@[simp] theorem State.readHealth_health (s : State) : s.readHealth.health = s.healthAfterRead := rfl

@[simp] theorem State.carrierFound_cd (s : State) : s.carrierFound.pins.cd = true := rfl

/-! ### The records by channel, wheel end and input -/

@[simp] theorem State.setSlip_slip (s : State) (c : Channel) (r : SlipRecord) : (s.setSlip c r).slip c = r := by
  simp [State.slip]

theorem State.setSlip_slip_of_ne (s : State) {c k : Channel} (r : SlipRecord) (h : c ≠ k) :
    (s.setSlip c r).slip k = s.slip k := PerChannel.get_set_of_ne _ _ h

@[simp] theorem State.setChan_chan (s : State) (c : Channel) (r : ChannelRecord) : (s.setChan c r).chan c = r := by
  simp [State.chan]

theorem State.setChan_chan_of_ne (s : State) {c k : Channel} (r : ChannelRecord) (h : c ≠ k) :
    (s.setChan c r).chan k = s.chan k := PerChannel.get_set_of_ne _ _ h

@[simp] theorem State.setWheel_wheel (s : State) (w : Wheel) (r : WheelEnd) : (s.setWheel w r).wheel w = r := by
  simp [State.wheel]

theorem State.setWheel_wheel_of_ne (s : State) {w k : Wheel} (r : WheelEnd) (h : w ≠ k) :
    (s.setWheel w r).wheel k = s.wheel k := PerWheel.get_set_of_ne _ _ h

@[simp] theorem State.setEntry_entry (s : State) (i : Input) (e : Entry) : (s.setEntry i e).entry i = e := by
  simp [State.entry]

theorem State.setEntry_entry_of_ne (s : State) {i k : Input} (e : Entry) (h : i ≠ k) :
    (s.setEntry i e).entry k = s.entry k := PerInput.get_set_of_ne _ _ h


/-! ### Each update leaves the other components -/

@[simp] theorem State.elapse_frame (s : State) (dt : Nat) :
    (s.elapse dt).pending = s.pending ∧ (s.elapse dt).freeCount = s.freeCount ∧ (s.elapse dt).pins = s.pins ∧
    (s.elapse dt).store = s.store ∧ (s.elapse dt).load = s.load ∧ (s.elapse dt).sfe = s.sfe ∧
    (s.elapse dt).ldu = s.ldu ∧ (s.elapse dt).lfc = s.lfc ∧ (s.elapse dt).wsu = s.wsu ∧ (s.elapse dt).scu = s.scu ∧
    (s.elapse dt).mdu = s.mdu ∧ (s.elapse dt).rou = s.rou ∧ (s.elapse dt).tyu = s.tyu ∧ (s.elapse dt).aac = s.aac ∧
    (s.elapse dt).xpt = s.xpt ∧ (s.elapse dt).port = s.port ∧ (s.elapse dt).atc = s.atc ∧
    (s.elapse dt).health = s.health ∧ (s.elapse dt).jrw = s.jrw ∧ (s.elapse dt).mem = s.mem := by
  exact ⟨rfl, rfl, rfl, rfl, rfl, rfl, rfl, rfl, rfl, rfl, rfl, rfl, rfl, rfl, rfl, rfl, rfl, rfl, rfl, rfl⟩

@[simp] theorem State.store8_frame (s : State) (a : Nat) (bs : List Byte) :
    (s.store8 a bs).pending = s.pending ∧ (s.store8 a bs).uptime = s.uptime ∧
    (s.store8 a bs).freeCount = s.freeCount ∧ (s.store8 a bs).pins = s.pins ∧ (s.store8 a bs).store = s.store ∧
    (s.store8 a bs).load = s.load ∧ (s.store8 a bs).sfe = s.sfe ∧ (s.store8 a bs).ldu = s.ldu ∧
    (s.store8 a bs).lfc = s.lfc ∧ (s.store8 a bs).wsu = s.wsu ∧ (s.store8 a bs).scu = s.scu ∧
    (s.store8 a bs).mdu = s.mdu ∧ (s.store8 a bs).rou = s.rou ∧ (s.store8 a bs).tyu = s.tyu ∧
    (s.store8 a bs).aac = s.aac ∧ (s.store8 a bs).xpt = s.xpt ∧ (s.store8 a bs).port = s.port ∧
    (s.store8 a bs).atc = s.atc ∧ (s.store8 a bs).health = s.health ∧ (s.store8 a bs).jrw = s.jrw := by
  exact ⟨rfl, rfl, rfl, rfl, rfl, rfl, rfl, rfl, rfl, rfl, rfl, rfl, rfl, rfl, rfl, rfl, rfl, rfl, rfl, rfl⟩

@[simp] theorem State.rewrite_frame (s : State) (sec : Section) (body : List Item) :
    (s.rewrite sec body).pending = s.pending ∧ (s.rewrite sec body).uptime = s.uptime ∧
    (s.rewrite sec body).freeCount = s.freeCount ∧ (s.rewrite sec body).pins = s.pins ∧
    (s.rewrite sec body).store = s.store ∧ (s.rewrite sec body).load = s.load ∧ (s.rewrite sec body).sfe = s.sfe ∧
    (s.rewrite sec body).ldu = s.ldu ∧ (s.rewrite sec body).lfc = s.lfc ∧ (s.rewrite sec body).wsu = s.wsu ∧
    (s.rewrite sec body).scu = s.scu ∧ (s.rewrite sec body).mdu = s.mdu ∧ (s.rewrite sec body).rou = s.rou ∧
    (s.rewrite sec body).tyu = s.tyu ∧ (s.rewrite sec body).aac = s.aac ∧ (s.rewrite sec body).xpt = s.xpt ∧
    (s.rewrite sec body).port = s.port ∧ (s.rewrite sec body).atc = s.atc ∧ (s.rewrite sec body).health = s.health ∧
    (s.rewrite sec body).jrw = s.jrw := by
  exact ⟨rfl, rfl, rfl, rfl, rfl, rfl, rfl, rfl, rfl, rfl, rfl, rfl, rfl, rfl, rfl, rfl, rfl, rfl, rfl, rfl⟩

@[simp] theorem State.raise_frame (s : State) (l : Level) :
    (s.raise l).pending = s.pending ∧ (s.raise l).uptime = s.uptime ∧ (s.raise l).freeCount = s.freeCount ∧
    (s.raise l).pins = s.pins ∧ (s.raise l).store = s.store ∧ (s.raise l).load = s.load ∧ (s.raise l).sfe = s.sfe ∧
    (s.raise l).ldu = s.ldu ∧ (s.raise l).lfc = s.lfc ∧ (s.raise l).wsu = s.wsu ∧ (s.raise l).scu = s.scu ∧
    (s.raise l).mdu = s.mdu ∧ (s.raise l).rou = s.rou ∧ (s.raise l).tyu = s.tyu ∧ (s.raise l).aac = s.aac ∧
    (s.raise l).xpt = s.xpt ∧ (s.raise l).port = s.port ∧ (s.raise l).health = s.health ∧ (s.raise l).jrw = s.jrw ∧
    (s.raise l).mem = s.mem := by
  exact ⟨rfl, rfl, rfl, rfl, rfl, rfl, rfl, rfl, rfl, rfl, rfl, rfl, rfl, rfl, rfl, rfl, rfl, rfl, rfl, rfl⟩

@[simp] theorem State.holdCondition_frame (s : State) (l : Level) (b : Bool) :
    (s.holdCondition l b).pending = s.pending ∧ (s.holdCondition l b).uptime = s.uptime ∧
    (s.holdCondition l b).freeCount = s.freeCount ∧ (s.holdCondition l b).pins = s.pins ∧
    (s.holdCondition l b).store = s.store ∧ (s.holdCondition l b).load = s.load ∧ (s.holdCondition l b).sfe = s.sfe ∧
    (s.holdCondition l b).ldu = s.ldu ∧ (s.holdCondition l b).lfc = s.lfc ∧ (s.holdCondition l b).wsu = s.wsu ∧
    (s.holdCondition l b).scu = s.scu ∧ (s.holdCondition l b).mdu = s.mdu ∧ (s.holdCondition l b).rou = s.rou ∧
    (s.holdCondition l b).tyu = s.tyu ∧ (s.holdCondition l b).aac = s.aac ∧ (s.holdCondition l b).xpt = s.xpt ∧
    (s.holdCondition l b).port = s.port ∧ (s.holdCondition l b).health = s.health ∧
    (s.holdCondition l b).jrw = s.jrw ∧ (s.holdCondition l b).mem = s.mem := by
  exact ⟨rfl, rfl, rfl, rfl, rfl, rfl, rfl, rfl, rfl, rfl, rfl, rfl, rfl, rfl, rfl, rfl, rfl, rfl, rfl, rfl⟩
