/-! ### What the sensor front end, the port and its registers and the load completion leave alone -/

@[simp] theorem State.updateAf_frame (s : State) :
    (s.updateAf).pending = s.pending ∧ (s.updateAf).uptime = s.uptime ∧ (s.updateAf).freeCount = s.freeCount ∧
    (s.updateAf).pins = s.pins ∧ (s.updateAf).store = s.store ∧ (s.updateAf).load = s.load ∧
    (s.updateAf).ldu = s.ldu ∧ (s.updateAf).lfc = s.lfc ∧ (s.updateAf).wsu = s.wsu ∧ (s.updateAf).scu = s.scu ∧
    (s.updateAf).mdu = s.mdu ∧ (s.updateAf).tyu = s.tyu ∧ (s.updateAf).aac = s.aac ∧ (s.updateAf).xpt = s.xpt ∧
    (s.updateAf).port = s.port ∧ (s.updateAf).atc = s.atc ∧ (s.updateAf).health = s.health ∧
    (s.updateAf).jrw = s.jrw ∧ (s.updateAf).mem = s.mem := by
  generalize h : s.updateAf = t
  unfold State.updateAf at h
  try dsimp only at h
  (repeat' split at h) <;> (subst h; simp)

@[simp] theorem State.sampleReaches_frame (s : State) (i : Input) :
    (s.sampleReaches i).pending = s.pending ∧ (s.sampleReaches i).uptime = s.uptime ∧
    (s.sampleReaches i).freeCount = s.freeCount ∧ (s.sampleReaches i).pins = s.pins ∧
    (s.sampleReaches i).store = s.store ∧ (s.sampleReaches i).load = s.load ∧ (s.sampleReaches i).ldu = s.ldu ∧
    (s.sampleReaches i).lfc = s.lfc ∧ (s.sampleReaches i).wsu = s.wsu ∧ (s.sampleReaches i).scu = s.scu ∧
    (s.sampleReaches i).mdu = s.mdu ∧ (s.sampleReaches i).tyu = s.tyu ∧ (s.sampleReaches i).port = s.port := by
  generalize h : s.sampleReaches i = t
  unfold State.sampleReaches at h
  try dsimp only at h
  (repeat' split at h) <;> (subst h; simp)

@[simp] theorem State.sampleCompleted_frame (s : State) (i : Input) (n : BitVec 12) :
    (s.sampleCompleted i n).pending = s.pending ∧ (s.sampleCompleted i n).uptime = s.uptime ∧
    (s.sampleCompleted i n).freeCount = s.freeCount ∧ (s.sampleCompleted i n).pins = s.pins ∧
    (s.sampleCompleted i n).store = s.store ∧ (s.sampleCompleted i n).load = s.load ∧
    (s.sampleCompleted i n).ldu = s.ldu ∧ (s.sampleCompleted i n).lfc = s.lfc ∧ (s.sampleCompleted i n).wsu = s.wsu ∧
    (s.sampleCompleted i n).scu = s.scu ∧ (s.sampleCompleted i n).mdu = s.mdu ∧ (s.sampleCompleted i n).tyu = s.tyu ∧
    (s.sampleCompleted i n).port = s.port := by
  generalize h : s.sampleCompleted i n = t
  unfold State.sampleCompleted at h
  try dsimp only at h
  (repeat' split at h) <;> (subst h; simp)

@[simp] theorem State.faultReaches_frame (s : State) (i : Input) :
    (s.faultReaches i).pending = s.pending ∧ (s.faultReaches i).uptime = s.uptime ∧
    (s.faultReaches i).freeCount = s.freeCount ∧ (s.faultReaches i).pins = s.pins ∧
    (s.faultReaches i).store = s.store ∧ (s.faultReaches i).load = s.load ∧ (s.faultReaches i).sfe = s.sfe ∧
    (s.faultReaches i).ldu = s.ldu ∧ (s.faultReaches i).lfc = s.lfc ∧ (s.faultReaches i).wsu = s.wsu ∧
    (s.faultReaches i).tyu = s.tyu ∧ (s.faultReaches i).aac = s.aac ∧ (s.faultReaches i).xpt = s.xpt ∧
    (s.faultReaches i).port = s.port := by
  generalize h : s.faultReaches i = t
  unfold State.faultReaches at h
  try dsimp only at h
  (repeat' split at h) <;> (subst h; simp)
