-- ==== Sys2Proof/WellFormed.lean ====
section
/-! DEFINITION. WellFormed.lean: the check a command passes before it means anything. The operand types leave two
things to check: that a port command is an event of the port at all, and that a row's transaction begins with no command
byte of the other row. -/

namespace Sys2Proof

/-- R158: a part of a transaction asserts select, sends a byte or deasserts select. A command that does none of the three
names no event of the port. A READ begins with no WRITE command byte and a WRITE with no READ command byte: `other`. -/
def PortPart.wellFormed (other : Byte) (select : Bool) (bytes : List Byte) (ends : Bool) : Bool :=
  (select || 0 < bytes.length || ends) && !(select && bytes.head? == some other)

/-- The well-formed commands. -/
def Instr.wellFormed : Instr → Bool
  | .read _ select bytes ends => PortPart.wellFormed 0x6E select bytes ends
  | .write _ select bytes ends => PortPart.wellFormed 0x6C select bytes ends
  | .powerOnReset _ | .nresetAsserted _ | .nresetReleased _ | .loadCompletion _ | .sampleCompletion _ _ _
  | .staleTimerExpiry _ _ | .recoveryTimerExpiry _ _ | .sfeSectionTimerExpiry _ | .lduPeriodExpiry _
  | .moveTimerExpiry _ | .windowExpiry _ _ | .edgeArrival _ _ | .dumpOutletOpening _ _ | .holdTimerExpiry _ _
  | .stepTimerExpiry _ _ | .valvePeriodExpiry _ | .pulseOpening _ _ | .pulseEnd _ _ | .driverReport _ _ _ _
  | .evaluationExpiry _ | .characterArrival _ _ _ _ | .gapTimerExpiry _ | .cdDeasserted _ | .silenceScan _
  | .healthRead _ | .attnPoll _ | .attnEnd _ _ | .attnMaskWrite _ _ | .takeVehicle _ | .takeLoad _ | .takeSlip _
  | .takeValve _ | .takeRoll _ | .takeTyre _ | .takeAir _ | .takeReport _ | .takeClearFaults _
  | .registerWriteIgnored _ _ _ | .cdAsserted _ => true

end Sys2Proof
end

**********

**Exercise directions:**
Reproduce, exactly and without additions, the run of lines from the start of the listing above to the line bearing "simp [State.entry]", inclusive.

**Completed exercise:**
@[simp] theorem State.readHealth_health (s : State) : s.readHealth.health = s.healthAfterRead := rfl

@[simp] theorem State.carrierFound_cd (s : State) : s.carrierFound.pins.cd = true := rfl

/-! ### The records by channel, wheel end and input -/

@[simp] theorem State.setSlip_slip (s : State) (c : Channel) (r : SlipRecord) : (s.setSlip c r).slip c = r := by
  simp [State.slip]

theorem State.setSlip_slip_of_ne (s : State) {c k : Channel} (r : SlipRecord) (h : c ≠ k) :
    (s.setSlip c r).slip k = s.slip k := PerChannel.get_set_of_ne _ _ h

@[simp] theorem State.setChan_chan (s : State) (c : Channel) (r : ChannelRecord) : (s.setChan c r).chan c = r := by
  simp [State.chan]

theorem State.setChan_chan_of_ne (s : State) {c k : Channel} (r : ChannelRecord) (h : c ≠ k) :
    (s.setChan c r).chan k = s.chan k := PerChannel.get_set_of_ne _ _ h

@[simp] theorem State.setWheel_wheel (s : State) (w : Wheel) (r : WheelEnd) : (s.setWheel w r).wheel w = r := by
  simp [State.wheel]

theorem State.setWheel_wheel_of_ne (s : State) {w k : Wheel} (r : WheelEnd) (h : w ≠ k) :
    (s.setWheel w r).wheel k = s.wheel k := PerWheel.get_set_of_ne _ _ h

@[simp] theorem State.setEntry_entry (s : State) (i : Input) (e : Entry) : (s.setEntry i e).entry i = e := by
  simp [State.entry]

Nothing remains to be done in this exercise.